# Oil chart



## Adam_Helm (Oct 5, 2007)

Anyone have the chart that shows you the best weight for a temp? I've searched on here under "Oil Chart", "Oil tempearture chart", "Oil viscosity chart" "what weight oil"...I've searched everything and can't find it. I even went to google, yahoo, msn, ask.com, all those places before coming here. 
So if anyone could hook me up without saying "OMFG SEARCH", that'd be great. 
And I bought the car used so I don't have a manual. I also know my car is suppose to use the 502.00 oil...I just need to know what weight for a temp range.
Thanks.


----------



## PolePositionUSA (Oct 29, 2004)

*Re: Oil chart (Adam_Helm)*

Hello Adam,
I do not know of any chart, but this might help.
There are 502.00 approuved oils that are 5W30 and 5w40
The 5W40 is a better choice for high temperatures/ hotter climates.
victor


----------



## Adam_Helm (Oct 5, 2007)

*Re: Oil chart (PolePositionUSA)*

I've seen it floating around here before, thats why I was asking. I'm just trying to figure out what weight to run this summer because right now I have M1 0w-40 in it. I was thinking Castrol 5w-40 but wanted to see the chart to be sure.


----------



## rodhotter (Dec 24, 2003)

if your thinking about syntec, its not a real full synthetic, mobil is good, amsoil ever better, i use 10-30 in my 01 wolfie


----------



## GT17V (Aug 7, 2001)

generic chart:








Stick to a single oil is fine.
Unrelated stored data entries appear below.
-- ==== Sys2Proof/Laws/Ops.lean ====
section
/-! SUPPORT. What the shared operations can do, each said once. -/
namespace Sys2Proof.Machine
set_option Elab.async false

/-! ### Records -/

/-- A record entered in the queue, or dropped and counted. -/
theorem State.logAt_cases (s : State) (ts : Ts96) (type kind index : Nat) (words : List Nat) (extra : Nat) :
    (s.recorder.queue.length < 64 ∧ ∃ e : Rec, e.type = type ∧ e.seq = s.recorder.next ∧ e.ts = ts ∧
      e.flags = s.recFlags + extra ∧ e.node = BitVec.ofNat 16 (s.fld TMB_NODE_ID.NODE_ID 0) ∧
      e.words = ((kind * 2 ^ 24 + index % 2 ^ 16) :: words).map (BitVec.ofNat 32) ∧
      s.logAt ts type kind index words extra = { s with recorder := { s.recorder with
        queue := s.recorder.queue ++ [e], next := s.recorder.next + 1, newest := some e } }) ∨
    (64 ≤ s.recorder.queue.length ∧ s.logAt ts type kind index words extra = ({ s with recorder := { s.recorder with
        dropRun := s.recorder.dropRun + 1
        dropFirst := if s.recorder.dropRun = 0 then type else s.recorder.dropFirst } } : State).count EVL_DROPPED.COUNT 0) := by
  unfold State.logAt
  dsimp only
  split
  · next h => exact .inl ⟨h, _, rfl, rfl, rfl, rfl, rfl, rfl, rfl⟩
  · next h => exact .inr ⟨by omega, rfl⟩

/-- A record touches nothing but the recorder and, where it is dropped, the count of drops. -/
theorem State.logAt_eq (s : State) (ts : Ts96) (type kind index : Nat) (words : List Nat) (extra : Nat) :
    s.logAt ts type kind index words extra = { s with
      recorder := (s.logAt ts type kind index words extra).recorder, regs := (s.logAt ts type kind index words extra).regs } := by
  rcases s.logAt_cases ts type kind index words extra with ⟨-, e, -, -, -, -, -, -, h⟩ | ⟨-, h⟩
  · rw [h]
  · rw [h]; rfl

/-- A record leaves every register field that shares no bit with the count of drops alone. -/
theorem State.fld_logAt (s : State) (ts : Ts96) (type kind index : Nat) (words : List Nat) (extra : Nat) {g : Field} (j : Nat)
    (h : (EVL_DROPPED.COUNT).apart g = true) : (s.logAt ts type kind index words extra).fld g j = s.fld g j := by
  rcases s.logAt_cases ts type kind index words extra with ⟨-, e, -, -, -, -, -, -, h'⟩ | ⟨-, h'⟩ <;> rw [h']
  · rfl
  · exact State.fld_count_apart _ _ _ _ h

/-- The queue holds at most 64 records, whatever is recorded. -/
theorem State.logAt_queue_le (s : State) (ts : Ts96) (type kind index : Nat) (words : List Nat) (extra : Nat)
    (h : s.recorder.queue.length ≤ 64) : (s.logAt ts type kind index words extra).recorder.queue.length ≤ 64 := by
  rcases s.logAt_cases ts type kind index words extra with ⟨hq, e, -, -, -, -, -, -, h'⟩ | ⟨-, h'⟩ <;> rw [h']
  · simp only [List.length_append, List.length_singleton]; omega
  · exact h

theorem State.canonical_logAt {s : State} (ts : Ts96) (type kind index : Nat) (words : List Nat) (extra : Nat) (h : s.canonical) :
    (s.logAt ts type kind index words extra).canonical := by
  rcases s.logAt_cases ts type kind index words extra with ⟨-, e, -, -, -, -, -, -, h'⟩ | ⟨-, h'⟩ <;> rw [h']
  · exact h
  · exact State.canonical_setFld _ _ _ h

/-! ### Alerts -/

/-- What the device sets of a W1C field reads 1, and the rest of the register stays. -/
@[simp] theorem State.raise_regs (s : State) (f : Field) (i bits : Nat) :
    (s.raise f i bits).regs = (s.setFld f i (s.fld f i ||| bits)).regs := rfl

/-- A bit that the device sets touches nothing but its register and the note that it has risen in this core cycle. -/
theorem State.raise_eq (s : State) (f : Field) (i bits : Nat) :
    s.raise f i bits = { s with regs := (s.raise f i bits).regs, risen := (s.raise f i bits).risen } := rfl

/-- With nothing risen in this core cycle, a write of 1 clears every W1C bit it names. -/
theorem State.clearable_of_risen_nil {s : State} (h : s.risen = []) (r : Reg) (i v : Nat) : s.clearable r i v = v := by
  have h0 : s.risenOf r i = 0 := by unfold State.risenOf; rw [h]; rfl
  unfold State.clearable
  rw [h0]; simp

/-- An alert touches nothing but the status and GLB_STATE registers, the bits risen in this core cycle, and the requests and notifications
that wait. -/
theorem State.alert_eq (s : State) (cls : Nat) :
    s.alert cls = { s with
      regs := (s.alert cls).regs, risen := (s.alert cls).risen
      mgt := { s.mgt with ibi := (s.alert cls).mgt.ibi, notify := (s.alert cls).mgt.notify } } := by
  unfold State.alert
  dsimp only
  split <;> split <;> rfl

/-- The registers after an alert: the class bit sets, and ALERT shows it. -/
theorem State.alert_regs (s : State) (cls : Nat) :
    (s.alert cls).regs = ((s.setFld MGT_ALERT_STATUS.CLASS 0 (s.fld MGT_ALERT_STATUS.CLASS 0 ||| 2 ^ cls)).setFlag GLB_STATE.ALERT 0 true).regs := by
  unfold State.alert
  dsimp only
  split <;> split <;> rfl

/-- An alert whose class is set already requests nothing and tells nobody. -/
theorem State.alert_again (s : State) {cls : Nat} (h : (s.fld MGT_ALERT_STATUS.CLASS 0).testBit cls = true) : (s.alert cls).mgt = s.mgt := by
  unfold State.alert
  simp [h, State.raise]

theorem State.canonical_alert {s : State} (cls : Nat) (h : s.canonical) : (s.alert cls).canonical := by
  refine State.canonical_of h ?_ ?_ ?_
  · rw [State.alert_regs]; exact RegFile.wf_setFld _ _ _ (RegFile.wf_setFld _ _ _ h.1)
  · rw [State.alert_eq]
  · rw [State.alert_eq]

/-! ### Register writes -/

/-- An access violation touches nothing but the recorder and the two counts. -/
theorem State.accessViolation_eq (s : State) (p : Path) (r : Reg) (i v : Nat) :
    s.accessViolation p r i v = { s with
      recorder := (s.accessViolation p r i v).recorder, regs := (s.accessViolation p r i v).regs } := by
  unfold State.accessViolation State.log
  rw [State.logAt_eq]; rfl

/-- A refused write touches nothing but the recorder and the count of drops. -/
theorem State.regReject_eq (s : State) (p : Path) (r : Reg) (i v : Nat) :
    s.regReject p r i v = { s with recorder := (s.regReject p r i v).recorder, regs := (s.regReject p r i v).regs } := by
  unfold State.regReject State.log
  rw [State.logAt_eq]

/-- The four ends of a register write. -/
theorem guardedWrite_cases (p : Path) (r : Reg) (i v : Nat) (act : State → State × WStatus) (s : State) :
    (s.offline = true ∧ guardedWrite p r i v act s = (s, .busy)) ∨
    (s.offline = false ∧ s.role p < s.neededRole r ∧ guardedWrite p r i v act s = (s.accessViolation p r i v, .denied)) ∨
    (s.offline = false ∧ s.neededRole r ≤ s.role p ∧ s.rebuilding r i = true ∧ guardedWrite p r i v act s = (s.regReject p r i v, .rejected)) ∨
    (s.offline = false ∧ s.neededRole r ≤ s.role p ∧ s.rebuilding r i = false ∧ guardedWrite p r i v act s = act s) := by
  unfold guardedWrite rejectWrite
  cases h₁ : s.offline
  · by_cases h₂ : s.role p < s.neededRole r
    · simp [h₂]
    · cases h₃ : s.rebuilding r i <;> simp [h₂, Nat.le_of_not_lt h₂]
  · simp

/-- A write command always completes. -/
theorem writeCommand_next (p : Path) (r : Reg) (i v : Nat) (act : State → State × WStatus) (s : State) :
    writeCommand p r i v act s = .next (guardedWrite p r i v act s).1 := rfl

/-- What every end of a register write keeps, where the write itself keeps it. -/
theorem guardedWrite_keeps {P : State → Prop} {p : Path} {r : Reg} {i v : Nat} {act : State → State × WStatus} {s : State}
    (h : P s) (hv : P (s.accessViolation p r i v)) (hr : P (s.regReject p r i v)) (ha : P (act s).1) :
    P (guardedWrite p r i v act s).1 := by
  rcases guardedWrite_cases p r i v act s with ⟨-, e⟩ | ⟨-, -, e⟩ | ⟨-, -, -, e⟩ | ⟨-, -, -, e⟩ <;> rw [e] <;> assumption

/-- A plain write sets the register by its fields' access codes; W1C bits that have risen in this core cycle stay. -/
theorem plainWrite_reg (r : Reg) (i v : Nat) (s : State) :
    (plainWrite r i v s).reg r i = applyAccess (s.reg r i) v (s.clearable r i v) r.desc.fields := State.reg_setReg_same s r i _

theorem plainWrite_other {r r' : Reg} {i i' : Nat} (v : Nat) (s : State) (h : r' ≠ r ∨ i' ≠ i) :
    (plainWrite r i v s).reg r' i' = s.reg r' i' := State.reg_setReg_other s _ h

theorem State.canonical_accessViolation {s : State} (p : Path) (r : Reg) (i v : Nat) (h : s.canonical) :
    (s.accessViolation p r i v).canonical := State.canonical_logAt _ _ _ _ _ _ (State.canonical_setFld _ _ _ h)

theorem State.canonical_regReject {s : State} (p : Path) (r : Reg) (i v : Nat) (h : s.canonical) :
    (s.regReject p r i v).canonical := State.canonical_logAt _ _ _ _ _ _ h

theorem canonical_guardedWrite {p : Path} {r : Reg} {i v : Nat} {act : State → State × WStatus} {s : State} (h : s.canonical)
    (ha : (act s).1.canonical) : (guardedWrite p r i v act s).1.canonical :=
  guardedWrite_keeps h (State.canonical_accessViolation _ _ _ _ h) (State.canonical_regReject _ _ _ _ h) ha

/-! ### Wide registers -/

/-- Staging a word touches nothing but the staging; the word is marked. -/
theorem State.stagedOf_stage_same (s : State) (k : RegKey) (w x : Nat) :
    (s.stage k w x).stagedOf k = (setWord (s.stagedOf k).1 w x, (s.stagedOf k).2 ||| 2 ^ w) := by
  simp only [State.stagedOf, State.stage, Tab.get_set_same]

theorem State.stagedOf_stage_other (s : State) {k k' : RegKey} (w x : Nat) (h : k' ≠ k) :
    (s.stage k w x).stagedOf k' = s.stagedOf k' := by
  simp only [State.stagedOf, State.stage, Tab.get_set_other _ _ h]

theorem State.stage_eq (s : State) (k : RegKey) (w x : Nat) : s.stage k w x = { s with staged := (s.stage k w x).staged } := by
  unfold State.stage; rfl

/-- Emptying a register's staging leaves no word of it and touches nothing else. -/
theorem State.stagedOf_unstage_same (s : State) (k : RegKey) : (s.unstage k).stagedOf k = (0, 0) := by
  simp only [State.stagedOf, State.unstage, Tab.get_set_same]

theorem State.unstage_eq (s : State) (k : RegKey) : s.unstage k = { s with staged := (s.unstage k).staged } := by
  simp only [State.unstage]

/-- A commit of a whole register runs the write on the state with its staging emptied and, where the write is taken, notes the value. -/
theorem commitWhole_cases (r : Reg) (i v : Nat) (act : State → State × WStatus) (s : State) :
    (commitWhole r i v act s).2 = (act (s.unstage (r, i))).2 ∧
    ((act (s.unstage (r, i))).2 = .ok ∧ (commitWhole r i v act s).1 = { (act (s.unstage (r, i))).1 with
        committed := Tab.insert regLt (r, i) (BitVec.ofNat 512 v) (act (s.unstage (r, i))).1.committed } ∨
      (act (s.unstage (r, i))).2 ≠ .ok ∧ (commitWhole r i v act s).1 = (act (s.unstage (r, i))).1) := by
  unfold commitWhole
  rcases act (s.unstage (r, i)) with ⟨t, st⟩
  refine ⟨rfl, ?_⟩
  by_cases h : st = .ok
  · exact .inl ⟨h, if_pos h⟩
  · exact .inr ⟨h, if_neg h⟩

/-! ### Free values and loops -/

/-- Taking a free value advances the count of those taken and nothing else. -/
theorem State.fresh_eq (s : State) : s.fresh = (Config.freeValue s.freeCtr, { s with freeCtr := s.freeCtr + 1 }) := rfl

/-- What an operation keeps for each index, a loop over the indices keeps. -/
theorem State.each_keeps {P : State → Prop} {f : Nat → State → State} (hf : ∀ i s, P s → P (f i s)) (is : List Nat) {s : State}
    (h : P s) : P (s.each is f) := by
  unfold State.each
  induction is generalizing s with
  | nil => exact h
  | cons i is ih => exact ih (hf i s h)

/-! ### Stores with codes -/

section Canonical
variable {s : State}

theorem State.canonical_modMemx (f : MemX → MemX) (h : s.canonical) : (s.modMemx f).canonical := h

theorem State.canonical_count (f : Field) (i n : Nat) (h : s.canonical) : (s.count f i n).canonical := State.canonical_setFld f i _ h

theorem State.canonical_countSat (f : Field) (i : Nat) (h : s.canonical) : (s.countSat f i).canonical := by
  unfold State.countSat
  split
  exacts [State.canonical_setFld _ _ _ h, h]

theorem State.canonical_logMem (kind m a : Nat) (injected : Bool) (h : s.canonical) : (s.logMem kind m a injected).canonical :=
  State.canonical_logAt _ _ _ _ _ _ h

theorem State.canonical_showSpares (h : s.canonical) : s.showSpares.canonical :=
  State.canonical_setFld _ _ _ (State.canonical_setFld _ _ _ h)

theorem State.canonical_showSlots (n : Nat) (h : s.canonical) : (s.showSlots n).canonical := by
  unfold State.showSlots
  dsimp only
  split
  · exact h
  · split
    · exact h
    · exact State.canonical_setFld _ _ _ h

theorem State.canonical_mapOut (m page : Nat) (h : s.canonical) : (s.mapOut m page).canonical := by
  unfold State.mapOut
  refine State.each_keeps (P := State.canonical) (fun i t ht => ?_) _ (State.canonical_modMemx _ h)
  exact State.canonical_showSlots (s := t.modClane i _) _ ht

theorem State.canonical_retire (m page : Nat) (injected : Bool) (h : s.canonical) : (s.retire m page injected).canonical := by
  unfold State.retire
  split
  · exact h
  · split
    · exact State.canonical_alert _ (State.canonical_logMem _ _ _ _ (State.canonical_countSat _ _ (State.canonical_mapOut _ _ h)))
    · split
      · exact State.canonical_logMem _ _ _ _ (State.canonical_showSpares h)
      · exact State.canonical_alert _ (State.canonical_logMem _ _ _ _ (State.canonical_showSpares
          (State.canonical_countSat _ _ (State.canonical_setFld _ _ _ (State.canonical_modMemx _ h)))))

theorem State.canonical_repairPage (m page : Nat) (h : s.canonical) : (s.repairPage m page).canonical := by
  unfold State.repairPage
  dsimp only
  split
  · exact State.canonical_retire _ _ _ (State.canonical_modMemx _ (State.canonical_count _ _ _ h))
  · exact State.canonical_modMemx _ (State.canonical_count _ _ _ h)

theorem State.canonical_losePage (m page : Nat) (h : s.canonical) : (s.losePage m page).canonical := by
  unfold State.losePage
  refine State.canonical_retire _ _ _ (State.canonical_modMemx _ ?_)
  generalize (s.pageErrs page).filter _ = es
  induction es generalizing s with
  | nil => exact h
  | cons e es ih => exact ih (s := s.setPoison e.1 true) h

theorem State.canonical_mendPage (m page : Nat) (h : s.canonical) : (s.mendPage m page).canonical := by
  unfold State.mendPage
  split
  exacts [State.canonical_repairPage _ _ h, State.canonical_losePage _ _ h]

theorem State.canonical_flip (m u a : Nat) (h : s.canonical) : (s.flip m u a).canonical := by
  unfold State.flip
  dsimp only
  repeat' split
  all_goals first | exact h | exact State.canonical_setFld _ _ _ h

theorem State.canonical_writeCodes (m u a n : Nat) (h : s.canonical) : (s.writeCodes m u a n).canonical := by
  have fold : ∀ (ws : List Nat) {t : State}, t.canonical → (ws.foldl (fun s w => s.setErr w 0 false) t).canonical := by
    intro ws
    induction ws with
    | nil => exact fun h => h
    | cons w ws ih => exact fun {t} ht => ih (t := t.setErr w 0 false) ht
  have mark : ∀ (b : Bool) {t : State}, t.canonical → (if b then t.setPoison u false else t).canonical := by
    intro b t ht
    split <;> exact ht
  unfold State.writeCodes
  dsimp only
  refine State.canonical_flip _ _ _ (mark _ (fold _ ?_))
  repeat' split
  all_goals first | exact h | exact State.canonical_mendPage _ _ h

/-- A store keeps the canonical form. -/
theorem State.canonical_storeWrite (a : Nat) (bs : List Byte) (h : s.canonical) : (s.storeWrite a bs).canonical := by
  unfold State.storeWrite
  split
  · exact h
  · refine State.canonical_setMemBytes _ _ ?_
    split
    · exact h
    · exact State.each_keeps (P := State.canonical) (fun _ _ h => State.canonical_writeCodes _ _ _ _ h) _ h

theorem State.canonical_poisonRead (m a kind : Nat) (mgmt injected : Bool) (h : s.canonical) :
    (s.poisonRead m a kind mgmt injected).canonical := by
  unfold State.poisonRead
  refine State.canonical_alert _ (State.canonical_logMem _ _ _ _ ?_)
  split
  · exact State.canonical_setReg _ _ _ (State.canonical_count _ _ _ (State.canonical_count _ _ _ h))
  · exact State.canonical_count _ _ _ (State.canonical_count _ _ _ h)

end Canonical

end Sys2Proof.Machine
end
The M1 0w40 will be suitable for Alaska summers


----------



## tjl (Mar 24, 2001)

*Re: Oil chart (Adam_Helm)*


_Quote, originally posted by *Adam_Helm* »_And I bought the car used so I don't have a manual. I also know my car is suppose to use the 502.00 oil...I just need to know what weight for a temp range.

No manual? A car with a careless former owner?
Anyway, recent VW manuals say that the preferred oil grade is SAE 5W-40.


----------